- _EXERCISE DESCRIPTION_
Please transcribe exactly, and only, the lines of the data below between the line holding "match r with" and the line holding "the machine. -/", inclusive.

- _SUPPLIED MATERIAL_
○ ○ ○

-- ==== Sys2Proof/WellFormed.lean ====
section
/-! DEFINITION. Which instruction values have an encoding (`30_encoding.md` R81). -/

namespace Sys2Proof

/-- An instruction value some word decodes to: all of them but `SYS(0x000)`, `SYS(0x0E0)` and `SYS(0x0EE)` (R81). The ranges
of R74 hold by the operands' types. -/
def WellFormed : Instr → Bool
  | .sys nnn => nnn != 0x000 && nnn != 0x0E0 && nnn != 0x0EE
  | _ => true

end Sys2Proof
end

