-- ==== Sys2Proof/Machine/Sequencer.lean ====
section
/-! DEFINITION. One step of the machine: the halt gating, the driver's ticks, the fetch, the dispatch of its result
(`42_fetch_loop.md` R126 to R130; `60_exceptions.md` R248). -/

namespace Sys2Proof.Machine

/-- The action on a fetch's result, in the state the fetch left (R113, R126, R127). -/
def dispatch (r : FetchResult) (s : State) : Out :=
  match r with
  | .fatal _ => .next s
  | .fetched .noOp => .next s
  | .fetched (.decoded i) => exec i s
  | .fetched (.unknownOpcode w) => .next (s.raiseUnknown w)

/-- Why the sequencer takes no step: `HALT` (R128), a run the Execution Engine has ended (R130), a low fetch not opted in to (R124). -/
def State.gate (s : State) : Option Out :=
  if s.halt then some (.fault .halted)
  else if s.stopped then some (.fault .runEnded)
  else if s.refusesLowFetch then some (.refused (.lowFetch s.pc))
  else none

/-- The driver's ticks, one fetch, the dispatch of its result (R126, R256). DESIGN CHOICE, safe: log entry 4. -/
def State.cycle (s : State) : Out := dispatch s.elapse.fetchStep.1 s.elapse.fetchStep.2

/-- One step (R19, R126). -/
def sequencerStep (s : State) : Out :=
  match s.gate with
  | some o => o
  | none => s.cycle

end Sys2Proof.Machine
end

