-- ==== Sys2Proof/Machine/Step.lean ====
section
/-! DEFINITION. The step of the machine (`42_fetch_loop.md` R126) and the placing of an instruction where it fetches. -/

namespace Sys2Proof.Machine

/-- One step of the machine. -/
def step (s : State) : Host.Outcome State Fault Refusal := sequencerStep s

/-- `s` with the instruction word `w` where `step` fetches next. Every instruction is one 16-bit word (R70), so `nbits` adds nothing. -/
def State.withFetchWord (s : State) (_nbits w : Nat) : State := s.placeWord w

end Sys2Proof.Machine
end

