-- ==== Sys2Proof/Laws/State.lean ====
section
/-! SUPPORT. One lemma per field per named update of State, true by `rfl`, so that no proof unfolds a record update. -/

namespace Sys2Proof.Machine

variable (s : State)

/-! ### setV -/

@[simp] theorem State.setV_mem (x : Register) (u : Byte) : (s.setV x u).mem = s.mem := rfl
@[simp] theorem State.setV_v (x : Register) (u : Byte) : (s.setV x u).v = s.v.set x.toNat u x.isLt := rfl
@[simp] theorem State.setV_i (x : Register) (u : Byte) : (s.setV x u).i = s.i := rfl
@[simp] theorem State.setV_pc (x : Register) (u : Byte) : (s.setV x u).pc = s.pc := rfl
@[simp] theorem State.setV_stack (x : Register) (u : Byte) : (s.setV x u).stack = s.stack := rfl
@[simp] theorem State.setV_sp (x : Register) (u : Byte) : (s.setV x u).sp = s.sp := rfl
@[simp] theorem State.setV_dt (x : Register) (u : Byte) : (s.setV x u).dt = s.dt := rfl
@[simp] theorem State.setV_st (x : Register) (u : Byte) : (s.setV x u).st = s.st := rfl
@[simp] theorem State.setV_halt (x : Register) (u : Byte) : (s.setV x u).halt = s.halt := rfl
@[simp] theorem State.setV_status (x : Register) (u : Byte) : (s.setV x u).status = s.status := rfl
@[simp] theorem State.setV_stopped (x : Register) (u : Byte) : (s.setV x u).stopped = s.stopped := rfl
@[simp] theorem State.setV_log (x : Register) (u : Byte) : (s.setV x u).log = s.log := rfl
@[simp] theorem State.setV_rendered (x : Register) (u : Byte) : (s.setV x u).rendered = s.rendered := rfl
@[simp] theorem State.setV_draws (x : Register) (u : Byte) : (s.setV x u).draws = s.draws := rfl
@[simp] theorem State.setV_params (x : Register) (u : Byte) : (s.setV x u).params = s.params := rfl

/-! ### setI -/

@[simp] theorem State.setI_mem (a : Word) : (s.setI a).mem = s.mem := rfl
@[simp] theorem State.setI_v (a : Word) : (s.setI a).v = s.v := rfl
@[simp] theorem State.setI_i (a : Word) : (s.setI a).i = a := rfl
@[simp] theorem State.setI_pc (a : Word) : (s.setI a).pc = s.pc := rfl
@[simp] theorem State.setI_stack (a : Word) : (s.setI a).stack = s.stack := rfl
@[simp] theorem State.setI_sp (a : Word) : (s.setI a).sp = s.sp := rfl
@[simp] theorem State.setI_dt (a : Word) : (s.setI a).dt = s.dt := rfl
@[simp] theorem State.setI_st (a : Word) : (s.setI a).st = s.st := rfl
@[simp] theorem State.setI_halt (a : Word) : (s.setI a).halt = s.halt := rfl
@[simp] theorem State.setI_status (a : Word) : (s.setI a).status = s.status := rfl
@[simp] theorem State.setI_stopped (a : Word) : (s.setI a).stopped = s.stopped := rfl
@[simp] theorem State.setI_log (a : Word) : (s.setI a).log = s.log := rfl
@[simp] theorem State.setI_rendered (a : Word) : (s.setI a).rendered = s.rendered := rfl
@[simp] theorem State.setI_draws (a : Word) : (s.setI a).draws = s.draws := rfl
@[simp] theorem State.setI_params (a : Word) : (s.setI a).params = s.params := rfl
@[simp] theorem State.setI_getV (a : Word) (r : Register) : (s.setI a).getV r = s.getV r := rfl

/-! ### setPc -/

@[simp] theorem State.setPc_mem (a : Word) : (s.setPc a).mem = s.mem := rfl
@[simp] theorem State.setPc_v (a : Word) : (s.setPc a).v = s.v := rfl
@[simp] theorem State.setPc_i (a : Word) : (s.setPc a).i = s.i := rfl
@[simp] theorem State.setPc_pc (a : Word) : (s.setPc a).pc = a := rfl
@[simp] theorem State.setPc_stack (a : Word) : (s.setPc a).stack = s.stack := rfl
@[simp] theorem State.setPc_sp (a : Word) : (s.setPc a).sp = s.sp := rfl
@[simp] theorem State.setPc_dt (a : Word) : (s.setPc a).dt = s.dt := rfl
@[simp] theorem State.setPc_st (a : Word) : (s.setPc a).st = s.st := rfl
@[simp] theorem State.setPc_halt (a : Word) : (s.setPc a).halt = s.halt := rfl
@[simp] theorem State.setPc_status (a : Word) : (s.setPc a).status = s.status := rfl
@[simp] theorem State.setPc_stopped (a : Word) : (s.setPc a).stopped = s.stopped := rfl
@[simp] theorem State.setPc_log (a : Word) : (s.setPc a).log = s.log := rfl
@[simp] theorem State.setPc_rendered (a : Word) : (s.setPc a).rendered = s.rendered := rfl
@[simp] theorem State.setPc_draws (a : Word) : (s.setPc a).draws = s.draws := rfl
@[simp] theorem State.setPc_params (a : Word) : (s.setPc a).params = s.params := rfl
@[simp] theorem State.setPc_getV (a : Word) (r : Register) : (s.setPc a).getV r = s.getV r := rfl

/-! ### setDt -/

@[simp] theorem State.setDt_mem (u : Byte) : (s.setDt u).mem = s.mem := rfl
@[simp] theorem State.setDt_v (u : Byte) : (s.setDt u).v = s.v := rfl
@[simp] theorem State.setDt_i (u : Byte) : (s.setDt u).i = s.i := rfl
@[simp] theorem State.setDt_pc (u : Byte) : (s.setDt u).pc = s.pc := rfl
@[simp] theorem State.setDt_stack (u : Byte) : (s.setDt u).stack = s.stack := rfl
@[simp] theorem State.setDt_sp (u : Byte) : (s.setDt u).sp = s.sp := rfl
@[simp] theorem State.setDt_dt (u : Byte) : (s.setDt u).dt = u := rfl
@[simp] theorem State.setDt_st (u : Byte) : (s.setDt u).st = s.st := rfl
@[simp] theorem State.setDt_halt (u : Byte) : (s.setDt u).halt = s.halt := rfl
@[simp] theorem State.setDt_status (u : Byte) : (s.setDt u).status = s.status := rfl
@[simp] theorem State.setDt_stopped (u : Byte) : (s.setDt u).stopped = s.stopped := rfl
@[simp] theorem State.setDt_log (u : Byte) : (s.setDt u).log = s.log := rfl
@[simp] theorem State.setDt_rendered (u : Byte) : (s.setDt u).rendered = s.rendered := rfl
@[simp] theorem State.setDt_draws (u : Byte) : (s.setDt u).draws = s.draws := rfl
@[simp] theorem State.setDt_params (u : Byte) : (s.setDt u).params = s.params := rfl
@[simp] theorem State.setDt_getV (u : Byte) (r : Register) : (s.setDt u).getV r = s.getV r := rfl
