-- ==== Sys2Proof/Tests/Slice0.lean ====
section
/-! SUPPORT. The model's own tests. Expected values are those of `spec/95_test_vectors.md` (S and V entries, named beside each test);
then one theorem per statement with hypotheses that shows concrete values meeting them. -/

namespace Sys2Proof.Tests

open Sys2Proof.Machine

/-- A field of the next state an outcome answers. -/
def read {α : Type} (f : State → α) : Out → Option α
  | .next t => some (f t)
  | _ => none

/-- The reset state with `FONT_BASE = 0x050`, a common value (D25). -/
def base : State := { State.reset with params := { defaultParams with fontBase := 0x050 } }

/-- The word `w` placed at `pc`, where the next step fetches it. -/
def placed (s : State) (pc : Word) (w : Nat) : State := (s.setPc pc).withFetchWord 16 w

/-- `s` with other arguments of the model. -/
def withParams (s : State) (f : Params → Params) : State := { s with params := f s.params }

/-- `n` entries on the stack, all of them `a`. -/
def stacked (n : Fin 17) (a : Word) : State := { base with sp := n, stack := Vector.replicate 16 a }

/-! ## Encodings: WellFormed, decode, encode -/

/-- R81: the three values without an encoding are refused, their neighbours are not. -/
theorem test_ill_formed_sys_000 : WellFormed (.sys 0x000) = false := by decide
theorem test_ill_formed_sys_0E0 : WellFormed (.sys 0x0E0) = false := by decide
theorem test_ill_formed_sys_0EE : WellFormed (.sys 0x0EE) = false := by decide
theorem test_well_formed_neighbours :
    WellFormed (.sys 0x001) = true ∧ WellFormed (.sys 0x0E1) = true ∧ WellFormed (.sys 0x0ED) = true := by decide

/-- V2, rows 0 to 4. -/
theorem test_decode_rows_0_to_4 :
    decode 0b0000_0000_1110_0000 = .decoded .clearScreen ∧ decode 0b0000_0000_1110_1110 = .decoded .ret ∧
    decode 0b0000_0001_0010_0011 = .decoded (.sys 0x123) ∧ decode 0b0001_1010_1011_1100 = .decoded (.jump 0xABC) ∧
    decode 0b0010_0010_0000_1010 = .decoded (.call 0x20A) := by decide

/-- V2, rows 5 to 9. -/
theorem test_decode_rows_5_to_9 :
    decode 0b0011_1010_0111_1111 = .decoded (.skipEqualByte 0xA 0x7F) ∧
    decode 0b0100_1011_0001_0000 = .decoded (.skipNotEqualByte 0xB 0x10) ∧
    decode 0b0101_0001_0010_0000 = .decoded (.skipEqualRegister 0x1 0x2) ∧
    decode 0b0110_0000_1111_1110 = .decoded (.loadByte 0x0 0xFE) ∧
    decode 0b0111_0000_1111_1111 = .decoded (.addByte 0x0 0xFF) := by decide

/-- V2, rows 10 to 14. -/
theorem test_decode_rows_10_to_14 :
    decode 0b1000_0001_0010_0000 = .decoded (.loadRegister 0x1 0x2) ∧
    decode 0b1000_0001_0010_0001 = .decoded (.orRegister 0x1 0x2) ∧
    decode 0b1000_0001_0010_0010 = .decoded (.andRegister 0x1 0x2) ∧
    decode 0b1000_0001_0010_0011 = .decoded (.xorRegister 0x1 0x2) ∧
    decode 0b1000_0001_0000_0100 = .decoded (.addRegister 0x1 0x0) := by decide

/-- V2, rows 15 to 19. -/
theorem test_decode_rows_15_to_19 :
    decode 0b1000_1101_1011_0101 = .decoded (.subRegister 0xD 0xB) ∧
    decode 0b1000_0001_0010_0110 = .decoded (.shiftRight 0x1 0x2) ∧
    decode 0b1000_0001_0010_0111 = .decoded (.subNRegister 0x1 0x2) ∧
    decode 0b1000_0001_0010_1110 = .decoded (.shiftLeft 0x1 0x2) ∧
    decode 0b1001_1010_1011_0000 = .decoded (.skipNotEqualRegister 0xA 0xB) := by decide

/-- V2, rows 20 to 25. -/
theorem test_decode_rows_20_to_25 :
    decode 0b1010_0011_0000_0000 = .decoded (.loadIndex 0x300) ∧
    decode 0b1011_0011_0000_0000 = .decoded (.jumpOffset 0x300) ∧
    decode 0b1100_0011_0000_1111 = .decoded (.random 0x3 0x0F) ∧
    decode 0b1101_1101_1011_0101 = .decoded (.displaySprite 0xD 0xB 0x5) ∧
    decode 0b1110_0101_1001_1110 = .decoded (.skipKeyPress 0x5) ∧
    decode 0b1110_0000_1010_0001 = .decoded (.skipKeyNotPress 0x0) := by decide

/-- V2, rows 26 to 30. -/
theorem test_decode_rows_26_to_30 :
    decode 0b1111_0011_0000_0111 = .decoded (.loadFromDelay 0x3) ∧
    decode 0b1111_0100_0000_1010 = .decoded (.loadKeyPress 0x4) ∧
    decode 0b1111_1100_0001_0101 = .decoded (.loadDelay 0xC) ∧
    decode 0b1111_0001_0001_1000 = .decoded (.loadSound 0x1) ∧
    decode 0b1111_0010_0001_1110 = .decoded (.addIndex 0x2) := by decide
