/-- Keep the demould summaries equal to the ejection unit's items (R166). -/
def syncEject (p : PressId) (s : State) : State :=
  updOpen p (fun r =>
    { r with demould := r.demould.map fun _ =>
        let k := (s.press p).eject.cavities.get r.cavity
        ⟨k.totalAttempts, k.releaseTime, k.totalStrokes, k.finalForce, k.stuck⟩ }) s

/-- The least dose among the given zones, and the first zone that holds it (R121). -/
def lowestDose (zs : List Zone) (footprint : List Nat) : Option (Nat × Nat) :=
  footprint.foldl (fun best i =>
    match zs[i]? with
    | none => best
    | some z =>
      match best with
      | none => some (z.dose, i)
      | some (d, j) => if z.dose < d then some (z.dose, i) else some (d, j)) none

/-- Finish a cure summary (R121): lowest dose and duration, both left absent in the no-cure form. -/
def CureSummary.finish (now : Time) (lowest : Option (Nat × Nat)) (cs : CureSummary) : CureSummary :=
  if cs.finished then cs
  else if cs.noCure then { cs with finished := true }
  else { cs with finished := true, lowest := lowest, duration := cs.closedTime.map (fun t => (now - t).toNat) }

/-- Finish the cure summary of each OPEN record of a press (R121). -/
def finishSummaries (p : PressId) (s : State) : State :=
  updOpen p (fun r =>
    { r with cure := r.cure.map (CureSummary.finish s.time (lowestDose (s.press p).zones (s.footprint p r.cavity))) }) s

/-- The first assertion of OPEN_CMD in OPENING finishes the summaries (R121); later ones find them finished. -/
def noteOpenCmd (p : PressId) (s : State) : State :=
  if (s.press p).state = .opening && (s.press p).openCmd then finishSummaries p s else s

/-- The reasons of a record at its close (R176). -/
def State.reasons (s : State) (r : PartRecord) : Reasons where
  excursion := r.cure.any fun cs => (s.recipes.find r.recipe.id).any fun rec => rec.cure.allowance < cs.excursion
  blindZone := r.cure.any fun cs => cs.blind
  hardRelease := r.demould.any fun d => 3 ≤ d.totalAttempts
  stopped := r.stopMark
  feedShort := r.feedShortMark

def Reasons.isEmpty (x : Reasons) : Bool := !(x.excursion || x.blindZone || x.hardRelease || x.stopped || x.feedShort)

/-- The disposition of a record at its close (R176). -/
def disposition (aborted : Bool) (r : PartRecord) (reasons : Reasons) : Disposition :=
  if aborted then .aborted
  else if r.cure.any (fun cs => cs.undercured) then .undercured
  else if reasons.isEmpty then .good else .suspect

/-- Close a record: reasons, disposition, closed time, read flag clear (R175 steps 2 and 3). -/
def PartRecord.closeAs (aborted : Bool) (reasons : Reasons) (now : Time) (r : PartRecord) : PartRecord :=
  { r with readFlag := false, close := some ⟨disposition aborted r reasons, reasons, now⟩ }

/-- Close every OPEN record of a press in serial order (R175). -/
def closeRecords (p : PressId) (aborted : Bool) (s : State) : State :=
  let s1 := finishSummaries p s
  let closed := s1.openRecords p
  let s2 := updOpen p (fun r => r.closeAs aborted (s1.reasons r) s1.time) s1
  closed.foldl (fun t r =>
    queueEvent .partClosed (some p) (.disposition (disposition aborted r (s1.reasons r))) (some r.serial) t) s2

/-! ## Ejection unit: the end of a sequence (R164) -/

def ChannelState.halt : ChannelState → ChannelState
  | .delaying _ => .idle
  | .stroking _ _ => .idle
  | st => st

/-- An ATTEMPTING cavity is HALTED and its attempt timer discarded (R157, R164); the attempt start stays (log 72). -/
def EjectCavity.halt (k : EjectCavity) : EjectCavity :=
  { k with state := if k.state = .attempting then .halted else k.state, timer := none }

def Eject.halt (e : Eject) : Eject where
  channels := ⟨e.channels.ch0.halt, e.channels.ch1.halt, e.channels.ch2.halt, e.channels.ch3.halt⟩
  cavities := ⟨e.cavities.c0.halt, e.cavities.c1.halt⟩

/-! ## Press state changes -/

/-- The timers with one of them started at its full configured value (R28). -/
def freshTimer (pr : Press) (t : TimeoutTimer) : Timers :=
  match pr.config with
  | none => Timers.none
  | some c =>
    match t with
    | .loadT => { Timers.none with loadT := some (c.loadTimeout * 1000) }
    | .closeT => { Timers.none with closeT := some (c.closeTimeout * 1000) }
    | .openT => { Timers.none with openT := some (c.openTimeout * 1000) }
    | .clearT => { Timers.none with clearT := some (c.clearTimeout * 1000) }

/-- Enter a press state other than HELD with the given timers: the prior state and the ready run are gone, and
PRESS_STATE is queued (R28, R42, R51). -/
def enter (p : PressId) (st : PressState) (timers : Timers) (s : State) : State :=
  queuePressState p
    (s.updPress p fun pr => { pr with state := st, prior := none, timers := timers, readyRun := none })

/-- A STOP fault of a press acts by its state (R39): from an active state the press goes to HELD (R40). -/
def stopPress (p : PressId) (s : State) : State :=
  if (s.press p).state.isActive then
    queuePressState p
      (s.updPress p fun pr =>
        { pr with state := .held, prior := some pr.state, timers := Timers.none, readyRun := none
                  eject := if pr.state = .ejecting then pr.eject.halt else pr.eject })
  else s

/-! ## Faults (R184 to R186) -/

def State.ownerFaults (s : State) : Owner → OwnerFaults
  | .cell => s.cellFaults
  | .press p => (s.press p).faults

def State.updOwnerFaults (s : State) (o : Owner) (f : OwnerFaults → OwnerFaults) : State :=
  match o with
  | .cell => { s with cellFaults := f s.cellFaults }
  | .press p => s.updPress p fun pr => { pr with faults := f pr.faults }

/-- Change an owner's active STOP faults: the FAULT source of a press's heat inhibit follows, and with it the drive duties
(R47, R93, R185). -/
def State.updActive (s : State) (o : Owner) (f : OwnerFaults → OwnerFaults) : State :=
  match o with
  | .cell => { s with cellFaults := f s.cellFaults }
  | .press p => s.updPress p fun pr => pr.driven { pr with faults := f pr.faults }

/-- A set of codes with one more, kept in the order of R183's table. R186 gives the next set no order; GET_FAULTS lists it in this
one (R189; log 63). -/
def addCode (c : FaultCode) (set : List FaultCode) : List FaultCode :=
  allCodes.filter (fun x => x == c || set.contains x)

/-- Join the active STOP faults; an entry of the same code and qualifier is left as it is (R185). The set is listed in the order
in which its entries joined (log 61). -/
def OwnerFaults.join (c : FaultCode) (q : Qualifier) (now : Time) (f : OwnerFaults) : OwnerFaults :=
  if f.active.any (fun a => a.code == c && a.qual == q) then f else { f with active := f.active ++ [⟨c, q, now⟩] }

○ ○ ○

- _RESULT OF THE EXERCISE_
  match r with
  | .fatal _ => .next s
  | .fetched .noOp => .next s
  | .fetched (.decoded i) => exec i s
  | .fetched (.unknownOpcode w) => .next (s.raiseUnknown w)

/-- Why the sequencer takes no step: `HALT` (R128), a run the Execution Engine has ended (R130), a low fetch not opted in to (R124). -/
def State.gate (s : State) : Option Out :=
  if s.halt then some (.fault .halted)
  else if s.stopped then some (.fault .runEnded)
  else if s.refusesLowFetch then some (.refused (.lowFetch s.pc))
  else none

/-- The driver's ticks, one fetch, the dispatch of its result (R126, R256). DESIGN CHOICE, safe: log entry 4. -/
def State.cycle (s : State) : Out := dispatch s.elapse.fetchStep.1 s.elapse.fetchStep.2

/-- One step (R19, R126). -/
def sequencerStep (s : State) : Out :=
  match s.gate with
  | some o => o
  | none => s.cycle

end Sys2Proof.Machine
end

-- ==== Sys2Proof/Machine/Step.lean ====
section
/-! DEFINITION. The step of the machine (`42_fetch_loop.md` R126) and the placing of an instruction where it fetches. -/

namespace Sys2Proof.Machine

/-- One step of the machine. -/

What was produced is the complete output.